What is required: Could you copy out every line of the data where the word "structure" occurs?

BEGIN Given entries

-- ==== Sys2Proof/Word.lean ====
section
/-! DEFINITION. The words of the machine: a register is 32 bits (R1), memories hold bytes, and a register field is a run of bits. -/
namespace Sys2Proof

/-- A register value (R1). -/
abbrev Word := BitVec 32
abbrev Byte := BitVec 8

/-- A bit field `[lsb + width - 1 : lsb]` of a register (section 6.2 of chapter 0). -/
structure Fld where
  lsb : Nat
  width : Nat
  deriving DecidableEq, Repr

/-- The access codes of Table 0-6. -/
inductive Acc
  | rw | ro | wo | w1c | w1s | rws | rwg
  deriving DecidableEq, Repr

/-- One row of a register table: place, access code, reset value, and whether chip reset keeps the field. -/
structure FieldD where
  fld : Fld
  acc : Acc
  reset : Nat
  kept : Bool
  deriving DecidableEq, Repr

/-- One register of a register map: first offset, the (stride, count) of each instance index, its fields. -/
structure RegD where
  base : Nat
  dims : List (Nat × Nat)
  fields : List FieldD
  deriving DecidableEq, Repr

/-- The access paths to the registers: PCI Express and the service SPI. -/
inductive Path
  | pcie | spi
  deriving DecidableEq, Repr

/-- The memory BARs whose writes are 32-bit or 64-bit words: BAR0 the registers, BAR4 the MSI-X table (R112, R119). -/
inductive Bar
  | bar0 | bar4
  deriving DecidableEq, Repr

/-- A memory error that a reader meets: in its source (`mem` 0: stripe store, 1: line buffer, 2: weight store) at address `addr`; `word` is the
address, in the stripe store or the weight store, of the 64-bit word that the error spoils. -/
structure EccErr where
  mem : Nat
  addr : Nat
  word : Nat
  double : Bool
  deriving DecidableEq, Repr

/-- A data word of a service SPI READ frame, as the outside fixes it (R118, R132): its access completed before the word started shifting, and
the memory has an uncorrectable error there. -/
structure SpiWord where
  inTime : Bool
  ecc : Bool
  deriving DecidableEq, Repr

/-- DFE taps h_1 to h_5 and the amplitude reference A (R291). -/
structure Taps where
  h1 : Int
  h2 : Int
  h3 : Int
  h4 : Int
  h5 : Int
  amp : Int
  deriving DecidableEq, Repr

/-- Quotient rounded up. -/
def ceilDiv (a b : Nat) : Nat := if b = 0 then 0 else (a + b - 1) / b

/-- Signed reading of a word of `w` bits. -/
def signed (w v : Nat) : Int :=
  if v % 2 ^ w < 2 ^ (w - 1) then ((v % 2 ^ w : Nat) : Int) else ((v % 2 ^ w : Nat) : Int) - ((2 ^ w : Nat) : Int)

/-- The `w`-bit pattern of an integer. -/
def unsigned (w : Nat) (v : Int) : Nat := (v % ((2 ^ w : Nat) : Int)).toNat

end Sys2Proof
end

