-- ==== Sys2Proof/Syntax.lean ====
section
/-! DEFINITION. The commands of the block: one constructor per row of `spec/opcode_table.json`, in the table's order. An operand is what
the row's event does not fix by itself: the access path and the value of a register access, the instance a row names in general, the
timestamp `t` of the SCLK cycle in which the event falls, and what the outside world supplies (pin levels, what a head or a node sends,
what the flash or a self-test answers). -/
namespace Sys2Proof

END Given entries
BEGIN Given entries

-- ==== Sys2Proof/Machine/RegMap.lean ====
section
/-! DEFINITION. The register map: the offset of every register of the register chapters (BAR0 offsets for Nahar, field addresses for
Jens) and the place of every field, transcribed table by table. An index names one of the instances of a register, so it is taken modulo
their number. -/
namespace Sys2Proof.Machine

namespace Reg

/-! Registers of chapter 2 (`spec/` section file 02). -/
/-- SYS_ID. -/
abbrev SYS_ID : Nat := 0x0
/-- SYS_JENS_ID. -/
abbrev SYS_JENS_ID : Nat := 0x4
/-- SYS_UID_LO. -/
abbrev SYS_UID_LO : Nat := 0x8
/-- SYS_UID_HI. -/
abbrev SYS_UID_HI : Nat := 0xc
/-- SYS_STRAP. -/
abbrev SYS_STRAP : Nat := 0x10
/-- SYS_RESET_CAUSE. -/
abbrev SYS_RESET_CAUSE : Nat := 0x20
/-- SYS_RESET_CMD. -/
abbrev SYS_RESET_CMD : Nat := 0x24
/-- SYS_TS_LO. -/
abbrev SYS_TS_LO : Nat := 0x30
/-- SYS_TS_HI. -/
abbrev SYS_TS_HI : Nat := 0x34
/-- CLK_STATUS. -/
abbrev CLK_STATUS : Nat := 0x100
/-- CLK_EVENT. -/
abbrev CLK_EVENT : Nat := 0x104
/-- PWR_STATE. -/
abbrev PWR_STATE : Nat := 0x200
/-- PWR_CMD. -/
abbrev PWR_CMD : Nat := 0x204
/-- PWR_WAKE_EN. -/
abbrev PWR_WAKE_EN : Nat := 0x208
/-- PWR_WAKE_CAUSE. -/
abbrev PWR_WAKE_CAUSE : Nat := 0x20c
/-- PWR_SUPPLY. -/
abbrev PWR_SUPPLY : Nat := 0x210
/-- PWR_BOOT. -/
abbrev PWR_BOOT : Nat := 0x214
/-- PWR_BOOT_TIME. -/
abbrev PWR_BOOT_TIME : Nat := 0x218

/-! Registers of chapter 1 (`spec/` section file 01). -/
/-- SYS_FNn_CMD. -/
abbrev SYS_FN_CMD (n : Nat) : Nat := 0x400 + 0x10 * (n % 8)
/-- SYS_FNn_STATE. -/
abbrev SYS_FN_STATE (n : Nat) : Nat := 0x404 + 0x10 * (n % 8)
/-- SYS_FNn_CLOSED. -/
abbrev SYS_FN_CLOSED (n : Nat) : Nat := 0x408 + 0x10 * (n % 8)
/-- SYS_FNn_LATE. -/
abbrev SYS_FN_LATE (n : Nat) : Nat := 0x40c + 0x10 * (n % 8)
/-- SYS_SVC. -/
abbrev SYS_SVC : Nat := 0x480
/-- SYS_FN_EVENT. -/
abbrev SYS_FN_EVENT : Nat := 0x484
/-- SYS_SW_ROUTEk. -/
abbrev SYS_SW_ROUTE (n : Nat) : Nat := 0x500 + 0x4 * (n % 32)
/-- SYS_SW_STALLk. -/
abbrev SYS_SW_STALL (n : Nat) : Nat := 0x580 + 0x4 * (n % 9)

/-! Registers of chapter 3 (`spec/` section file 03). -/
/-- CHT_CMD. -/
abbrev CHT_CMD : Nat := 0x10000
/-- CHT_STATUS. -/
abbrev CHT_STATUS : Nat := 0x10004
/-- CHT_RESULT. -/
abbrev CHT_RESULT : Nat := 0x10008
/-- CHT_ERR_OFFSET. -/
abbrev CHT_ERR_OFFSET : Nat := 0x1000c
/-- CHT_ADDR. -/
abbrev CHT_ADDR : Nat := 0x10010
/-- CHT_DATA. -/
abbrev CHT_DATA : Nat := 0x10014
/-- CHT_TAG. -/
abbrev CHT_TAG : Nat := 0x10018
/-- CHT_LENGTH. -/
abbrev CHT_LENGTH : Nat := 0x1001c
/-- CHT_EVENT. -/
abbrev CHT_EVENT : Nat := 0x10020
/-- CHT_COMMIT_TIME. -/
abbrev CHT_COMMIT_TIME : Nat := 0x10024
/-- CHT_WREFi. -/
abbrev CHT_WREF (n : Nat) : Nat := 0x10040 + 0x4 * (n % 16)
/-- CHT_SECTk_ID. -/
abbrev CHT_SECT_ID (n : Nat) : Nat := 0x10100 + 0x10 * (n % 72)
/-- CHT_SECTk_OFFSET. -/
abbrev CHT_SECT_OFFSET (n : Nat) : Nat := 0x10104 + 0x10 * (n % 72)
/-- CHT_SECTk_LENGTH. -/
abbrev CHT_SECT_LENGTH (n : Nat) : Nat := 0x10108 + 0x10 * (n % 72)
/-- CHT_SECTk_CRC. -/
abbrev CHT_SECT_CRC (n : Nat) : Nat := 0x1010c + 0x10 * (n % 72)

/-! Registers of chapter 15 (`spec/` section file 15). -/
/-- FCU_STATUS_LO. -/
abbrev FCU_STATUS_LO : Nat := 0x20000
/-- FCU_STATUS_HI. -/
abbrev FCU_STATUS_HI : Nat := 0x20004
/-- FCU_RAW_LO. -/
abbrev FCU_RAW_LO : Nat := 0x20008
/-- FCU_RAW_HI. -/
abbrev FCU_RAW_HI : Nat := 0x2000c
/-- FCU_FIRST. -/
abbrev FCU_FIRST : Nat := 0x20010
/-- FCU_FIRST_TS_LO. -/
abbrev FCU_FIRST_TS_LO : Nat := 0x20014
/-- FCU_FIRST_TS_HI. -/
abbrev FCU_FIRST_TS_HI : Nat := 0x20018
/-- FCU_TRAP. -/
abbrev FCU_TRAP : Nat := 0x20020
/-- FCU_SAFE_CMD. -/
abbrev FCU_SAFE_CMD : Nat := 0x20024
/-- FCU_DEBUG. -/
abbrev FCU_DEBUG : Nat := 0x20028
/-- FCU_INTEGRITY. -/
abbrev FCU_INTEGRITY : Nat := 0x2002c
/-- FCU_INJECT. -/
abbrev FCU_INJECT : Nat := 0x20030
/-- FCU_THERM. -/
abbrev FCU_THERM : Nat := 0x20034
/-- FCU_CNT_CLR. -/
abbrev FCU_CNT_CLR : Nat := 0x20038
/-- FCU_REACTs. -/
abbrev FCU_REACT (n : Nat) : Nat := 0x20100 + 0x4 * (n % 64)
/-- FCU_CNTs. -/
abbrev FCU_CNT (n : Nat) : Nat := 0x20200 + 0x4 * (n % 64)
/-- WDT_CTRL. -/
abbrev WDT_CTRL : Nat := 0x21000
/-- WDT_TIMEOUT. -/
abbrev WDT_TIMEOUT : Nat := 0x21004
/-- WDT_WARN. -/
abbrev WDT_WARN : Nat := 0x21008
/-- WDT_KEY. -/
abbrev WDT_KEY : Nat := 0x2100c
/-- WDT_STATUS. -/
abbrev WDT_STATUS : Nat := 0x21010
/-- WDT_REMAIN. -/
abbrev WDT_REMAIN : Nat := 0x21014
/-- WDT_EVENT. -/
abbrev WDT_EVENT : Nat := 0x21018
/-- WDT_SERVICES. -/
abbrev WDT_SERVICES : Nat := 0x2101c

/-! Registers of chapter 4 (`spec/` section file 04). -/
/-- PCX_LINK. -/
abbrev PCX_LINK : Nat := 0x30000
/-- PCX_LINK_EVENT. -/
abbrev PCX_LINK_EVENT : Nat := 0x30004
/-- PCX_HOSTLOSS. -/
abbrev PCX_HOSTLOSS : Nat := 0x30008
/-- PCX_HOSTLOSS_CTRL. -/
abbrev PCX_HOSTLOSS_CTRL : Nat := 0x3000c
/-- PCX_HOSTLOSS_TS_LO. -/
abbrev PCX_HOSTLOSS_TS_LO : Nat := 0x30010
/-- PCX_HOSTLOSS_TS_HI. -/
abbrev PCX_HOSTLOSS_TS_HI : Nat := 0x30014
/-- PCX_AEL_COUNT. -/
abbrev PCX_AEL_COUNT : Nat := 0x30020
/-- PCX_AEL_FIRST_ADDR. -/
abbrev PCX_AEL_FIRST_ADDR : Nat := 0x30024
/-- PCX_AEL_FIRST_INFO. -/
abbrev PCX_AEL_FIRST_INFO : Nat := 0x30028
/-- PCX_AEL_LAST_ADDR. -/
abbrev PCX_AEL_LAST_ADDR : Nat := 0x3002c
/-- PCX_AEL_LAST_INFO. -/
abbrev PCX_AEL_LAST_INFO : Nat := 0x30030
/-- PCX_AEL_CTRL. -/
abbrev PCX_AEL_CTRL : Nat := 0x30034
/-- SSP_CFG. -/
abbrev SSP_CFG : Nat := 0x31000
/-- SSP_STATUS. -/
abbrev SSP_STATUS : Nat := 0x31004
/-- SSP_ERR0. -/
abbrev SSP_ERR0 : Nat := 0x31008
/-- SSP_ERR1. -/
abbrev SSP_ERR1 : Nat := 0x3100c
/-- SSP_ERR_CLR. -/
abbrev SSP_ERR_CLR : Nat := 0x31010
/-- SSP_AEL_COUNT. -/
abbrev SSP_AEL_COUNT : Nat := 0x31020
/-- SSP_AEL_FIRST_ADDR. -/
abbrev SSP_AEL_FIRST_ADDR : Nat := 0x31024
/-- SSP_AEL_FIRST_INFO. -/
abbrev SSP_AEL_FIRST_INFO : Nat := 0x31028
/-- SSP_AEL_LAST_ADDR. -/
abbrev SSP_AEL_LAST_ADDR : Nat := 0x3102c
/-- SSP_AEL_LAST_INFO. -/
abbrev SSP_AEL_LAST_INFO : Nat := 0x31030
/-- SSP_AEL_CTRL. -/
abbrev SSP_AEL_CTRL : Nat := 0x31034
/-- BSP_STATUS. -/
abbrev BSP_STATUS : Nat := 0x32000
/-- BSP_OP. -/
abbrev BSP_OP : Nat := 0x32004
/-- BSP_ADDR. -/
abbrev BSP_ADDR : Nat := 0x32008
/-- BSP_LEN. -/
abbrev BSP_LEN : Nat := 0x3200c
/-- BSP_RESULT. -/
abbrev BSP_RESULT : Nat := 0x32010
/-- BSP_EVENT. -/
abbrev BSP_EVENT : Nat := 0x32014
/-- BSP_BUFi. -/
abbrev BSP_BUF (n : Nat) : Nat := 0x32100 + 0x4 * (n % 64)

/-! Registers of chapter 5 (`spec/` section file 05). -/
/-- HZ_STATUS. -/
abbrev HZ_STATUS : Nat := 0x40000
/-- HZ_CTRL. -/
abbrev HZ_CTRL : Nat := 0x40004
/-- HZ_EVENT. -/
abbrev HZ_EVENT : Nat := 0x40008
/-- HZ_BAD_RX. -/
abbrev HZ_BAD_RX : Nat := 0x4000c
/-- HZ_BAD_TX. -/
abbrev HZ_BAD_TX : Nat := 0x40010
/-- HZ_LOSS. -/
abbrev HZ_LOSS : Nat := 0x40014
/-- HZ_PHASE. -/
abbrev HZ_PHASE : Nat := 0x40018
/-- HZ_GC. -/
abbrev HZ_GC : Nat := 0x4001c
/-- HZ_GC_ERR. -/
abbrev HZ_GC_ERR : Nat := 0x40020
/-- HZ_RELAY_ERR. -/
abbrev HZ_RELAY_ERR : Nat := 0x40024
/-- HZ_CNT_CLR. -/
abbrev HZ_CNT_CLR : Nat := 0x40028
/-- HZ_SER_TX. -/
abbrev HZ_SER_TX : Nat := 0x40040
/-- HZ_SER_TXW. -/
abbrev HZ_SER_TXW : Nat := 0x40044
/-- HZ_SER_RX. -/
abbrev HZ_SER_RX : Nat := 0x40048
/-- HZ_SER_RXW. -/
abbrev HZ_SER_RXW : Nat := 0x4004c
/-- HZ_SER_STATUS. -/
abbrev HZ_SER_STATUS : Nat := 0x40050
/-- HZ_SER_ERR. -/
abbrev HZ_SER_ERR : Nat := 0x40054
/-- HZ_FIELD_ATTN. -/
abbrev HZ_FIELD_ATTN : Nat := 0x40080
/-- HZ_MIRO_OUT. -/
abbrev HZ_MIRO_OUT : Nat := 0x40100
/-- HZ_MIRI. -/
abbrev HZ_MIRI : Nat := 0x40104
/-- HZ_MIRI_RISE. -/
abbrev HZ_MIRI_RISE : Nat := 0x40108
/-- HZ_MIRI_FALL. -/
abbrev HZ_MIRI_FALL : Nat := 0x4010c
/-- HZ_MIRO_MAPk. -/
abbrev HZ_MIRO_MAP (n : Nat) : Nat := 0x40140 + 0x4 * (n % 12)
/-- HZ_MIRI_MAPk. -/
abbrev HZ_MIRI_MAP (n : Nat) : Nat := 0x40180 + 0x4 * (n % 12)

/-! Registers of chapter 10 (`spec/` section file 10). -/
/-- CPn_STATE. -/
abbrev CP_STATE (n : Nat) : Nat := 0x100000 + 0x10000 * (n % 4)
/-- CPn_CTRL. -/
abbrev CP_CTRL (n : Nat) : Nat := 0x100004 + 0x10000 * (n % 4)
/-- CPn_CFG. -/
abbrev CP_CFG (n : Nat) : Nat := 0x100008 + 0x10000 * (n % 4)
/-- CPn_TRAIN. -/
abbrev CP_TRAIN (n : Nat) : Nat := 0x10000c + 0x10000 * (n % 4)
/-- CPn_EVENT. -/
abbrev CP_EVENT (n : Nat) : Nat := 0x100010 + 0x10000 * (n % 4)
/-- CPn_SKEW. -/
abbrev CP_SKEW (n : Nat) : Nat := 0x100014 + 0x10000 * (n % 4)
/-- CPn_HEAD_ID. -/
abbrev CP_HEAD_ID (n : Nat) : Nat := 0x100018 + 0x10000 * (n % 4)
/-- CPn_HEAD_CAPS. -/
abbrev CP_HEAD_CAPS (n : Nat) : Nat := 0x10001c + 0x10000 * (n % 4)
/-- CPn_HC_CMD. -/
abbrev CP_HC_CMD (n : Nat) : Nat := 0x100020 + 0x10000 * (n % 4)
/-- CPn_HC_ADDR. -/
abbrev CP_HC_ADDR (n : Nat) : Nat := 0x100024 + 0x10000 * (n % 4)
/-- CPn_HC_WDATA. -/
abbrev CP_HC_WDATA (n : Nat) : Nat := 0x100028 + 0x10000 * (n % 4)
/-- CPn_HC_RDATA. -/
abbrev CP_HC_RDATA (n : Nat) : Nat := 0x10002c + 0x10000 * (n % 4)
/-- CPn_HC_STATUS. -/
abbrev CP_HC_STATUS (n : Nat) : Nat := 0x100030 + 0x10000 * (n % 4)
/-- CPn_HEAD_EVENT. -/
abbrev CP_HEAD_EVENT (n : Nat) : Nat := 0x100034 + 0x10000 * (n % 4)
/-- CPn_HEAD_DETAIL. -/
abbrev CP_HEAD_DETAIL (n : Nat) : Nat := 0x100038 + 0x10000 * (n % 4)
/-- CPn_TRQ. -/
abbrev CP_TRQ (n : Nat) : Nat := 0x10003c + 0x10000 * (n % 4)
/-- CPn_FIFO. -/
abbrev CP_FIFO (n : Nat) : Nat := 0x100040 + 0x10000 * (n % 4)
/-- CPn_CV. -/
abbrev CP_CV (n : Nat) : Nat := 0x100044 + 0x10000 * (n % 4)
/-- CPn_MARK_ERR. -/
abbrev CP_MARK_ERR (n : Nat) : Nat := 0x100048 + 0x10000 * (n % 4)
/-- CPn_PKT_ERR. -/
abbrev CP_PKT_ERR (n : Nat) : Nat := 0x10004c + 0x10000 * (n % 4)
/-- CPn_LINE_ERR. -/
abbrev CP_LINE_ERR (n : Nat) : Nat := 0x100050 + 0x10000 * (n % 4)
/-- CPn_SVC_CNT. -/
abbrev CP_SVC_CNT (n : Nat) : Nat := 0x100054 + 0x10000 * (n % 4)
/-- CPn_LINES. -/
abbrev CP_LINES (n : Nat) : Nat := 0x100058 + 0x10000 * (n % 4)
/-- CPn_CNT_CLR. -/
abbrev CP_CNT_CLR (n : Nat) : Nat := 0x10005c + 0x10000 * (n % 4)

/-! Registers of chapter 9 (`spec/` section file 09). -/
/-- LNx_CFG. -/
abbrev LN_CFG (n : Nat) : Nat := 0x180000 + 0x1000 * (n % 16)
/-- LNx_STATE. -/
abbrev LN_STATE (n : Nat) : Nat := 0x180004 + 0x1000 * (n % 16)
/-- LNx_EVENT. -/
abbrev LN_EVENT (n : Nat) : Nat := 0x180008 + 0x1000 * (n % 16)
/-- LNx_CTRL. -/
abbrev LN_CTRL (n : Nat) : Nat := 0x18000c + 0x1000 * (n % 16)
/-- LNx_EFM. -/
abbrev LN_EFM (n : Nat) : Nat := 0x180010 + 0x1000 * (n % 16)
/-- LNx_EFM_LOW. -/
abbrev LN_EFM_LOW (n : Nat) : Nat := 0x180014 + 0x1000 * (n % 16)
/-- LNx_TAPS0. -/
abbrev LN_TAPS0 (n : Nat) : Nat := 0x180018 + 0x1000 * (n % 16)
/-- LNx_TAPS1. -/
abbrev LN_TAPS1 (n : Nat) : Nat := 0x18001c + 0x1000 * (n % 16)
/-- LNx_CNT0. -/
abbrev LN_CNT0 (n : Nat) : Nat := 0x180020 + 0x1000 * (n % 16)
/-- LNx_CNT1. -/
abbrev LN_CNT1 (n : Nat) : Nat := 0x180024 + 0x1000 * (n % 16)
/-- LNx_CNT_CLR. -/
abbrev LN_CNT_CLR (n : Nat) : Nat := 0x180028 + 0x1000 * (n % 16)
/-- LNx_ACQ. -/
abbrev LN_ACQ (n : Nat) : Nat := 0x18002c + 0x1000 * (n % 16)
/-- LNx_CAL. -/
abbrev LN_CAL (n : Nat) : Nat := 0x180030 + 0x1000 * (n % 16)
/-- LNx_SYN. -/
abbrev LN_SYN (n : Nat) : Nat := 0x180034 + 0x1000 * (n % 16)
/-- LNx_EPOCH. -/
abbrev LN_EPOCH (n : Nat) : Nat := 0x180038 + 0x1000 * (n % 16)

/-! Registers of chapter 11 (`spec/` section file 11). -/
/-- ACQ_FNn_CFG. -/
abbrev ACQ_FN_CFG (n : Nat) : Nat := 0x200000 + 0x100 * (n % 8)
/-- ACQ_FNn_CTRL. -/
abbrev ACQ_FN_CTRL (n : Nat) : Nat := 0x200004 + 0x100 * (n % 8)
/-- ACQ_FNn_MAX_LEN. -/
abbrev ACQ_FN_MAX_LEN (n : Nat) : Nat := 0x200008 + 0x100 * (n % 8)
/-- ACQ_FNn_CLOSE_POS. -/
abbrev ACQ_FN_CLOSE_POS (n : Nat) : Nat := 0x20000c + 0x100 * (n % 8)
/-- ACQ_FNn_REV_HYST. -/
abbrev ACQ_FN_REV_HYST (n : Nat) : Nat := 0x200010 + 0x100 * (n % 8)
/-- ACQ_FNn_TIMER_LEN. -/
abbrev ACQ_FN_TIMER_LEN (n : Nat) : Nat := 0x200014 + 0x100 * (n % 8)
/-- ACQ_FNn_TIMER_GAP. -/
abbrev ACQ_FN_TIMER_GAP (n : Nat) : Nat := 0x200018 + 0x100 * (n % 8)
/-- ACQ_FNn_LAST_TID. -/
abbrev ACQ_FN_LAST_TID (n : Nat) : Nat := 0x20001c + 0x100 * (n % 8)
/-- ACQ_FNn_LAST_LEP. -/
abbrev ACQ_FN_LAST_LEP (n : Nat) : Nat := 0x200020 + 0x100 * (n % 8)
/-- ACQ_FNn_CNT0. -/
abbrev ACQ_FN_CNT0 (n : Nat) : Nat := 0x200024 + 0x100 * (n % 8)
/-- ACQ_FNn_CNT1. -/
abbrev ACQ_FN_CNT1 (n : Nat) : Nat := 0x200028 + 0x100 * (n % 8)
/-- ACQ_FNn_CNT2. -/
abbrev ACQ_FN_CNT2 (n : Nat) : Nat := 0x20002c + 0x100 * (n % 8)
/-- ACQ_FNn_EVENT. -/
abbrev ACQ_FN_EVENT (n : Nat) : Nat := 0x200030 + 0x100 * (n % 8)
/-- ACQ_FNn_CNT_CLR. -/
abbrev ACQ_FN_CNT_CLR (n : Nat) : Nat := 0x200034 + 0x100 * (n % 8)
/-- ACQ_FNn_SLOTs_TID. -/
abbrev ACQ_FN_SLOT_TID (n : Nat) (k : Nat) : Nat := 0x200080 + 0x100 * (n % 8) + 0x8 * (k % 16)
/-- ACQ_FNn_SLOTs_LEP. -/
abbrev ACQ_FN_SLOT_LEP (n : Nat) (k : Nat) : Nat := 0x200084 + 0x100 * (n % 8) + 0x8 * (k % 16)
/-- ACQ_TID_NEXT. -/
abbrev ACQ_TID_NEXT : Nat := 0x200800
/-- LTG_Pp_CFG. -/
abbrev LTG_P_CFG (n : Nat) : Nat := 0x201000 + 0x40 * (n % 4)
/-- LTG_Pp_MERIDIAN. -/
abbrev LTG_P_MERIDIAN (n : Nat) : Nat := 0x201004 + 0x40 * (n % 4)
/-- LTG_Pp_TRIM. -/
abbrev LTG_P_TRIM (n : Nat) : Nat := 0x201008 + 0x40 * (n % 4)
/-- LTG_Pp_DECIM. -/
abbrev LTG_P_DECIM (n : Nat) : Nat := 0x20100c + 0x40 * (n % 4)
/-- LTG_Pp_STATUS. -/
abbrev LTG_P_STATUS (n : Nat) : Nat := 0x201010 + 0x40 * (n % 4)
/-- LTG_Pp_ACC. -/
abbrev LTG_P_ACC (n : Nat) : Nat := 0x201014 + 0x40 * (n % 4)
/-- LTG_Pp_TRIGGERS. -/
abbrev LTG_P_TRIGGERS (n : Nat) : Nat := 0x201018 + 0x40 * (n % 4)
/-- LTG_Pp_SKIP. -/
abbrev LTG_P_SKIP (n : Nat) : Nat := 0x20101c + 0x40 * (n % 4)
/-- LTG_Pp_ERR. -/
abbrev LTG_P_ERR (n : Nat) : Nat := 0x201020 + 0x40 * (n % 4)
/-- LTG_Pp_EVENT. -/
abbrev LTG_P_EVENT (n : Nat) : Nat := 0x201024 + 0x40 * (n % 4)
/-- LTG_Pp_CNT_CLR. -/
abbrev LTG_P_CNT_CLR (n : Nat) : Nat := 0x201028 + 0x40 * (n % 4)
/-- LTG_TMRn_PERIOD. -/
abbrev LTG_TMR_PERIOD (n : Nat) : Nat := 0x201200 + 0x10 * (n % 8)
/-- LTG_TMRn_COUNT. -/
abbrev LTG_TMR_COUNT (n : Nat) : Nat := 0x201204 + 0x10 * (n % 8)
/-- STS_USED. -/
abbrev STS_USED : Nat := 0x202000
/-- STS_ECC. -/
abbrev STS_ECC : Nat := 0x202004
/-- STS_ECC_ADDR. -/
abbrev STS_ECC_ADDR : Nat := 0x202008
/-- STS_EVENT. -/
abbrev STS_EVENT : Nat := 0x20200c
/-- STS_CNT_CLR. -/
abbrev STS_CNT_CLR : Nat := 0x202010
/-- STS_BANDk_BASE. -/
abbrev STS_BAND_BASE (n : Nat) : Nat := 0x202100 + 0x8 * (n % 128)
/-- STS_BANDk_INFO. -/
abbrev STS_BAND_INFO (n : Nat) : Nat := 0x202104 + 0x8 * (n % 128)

END Given entries

Problem solution:
structure Fld where
structure FieldD where
structure RegD where
structure EccErr where
structure SpiWord where
structure Taps where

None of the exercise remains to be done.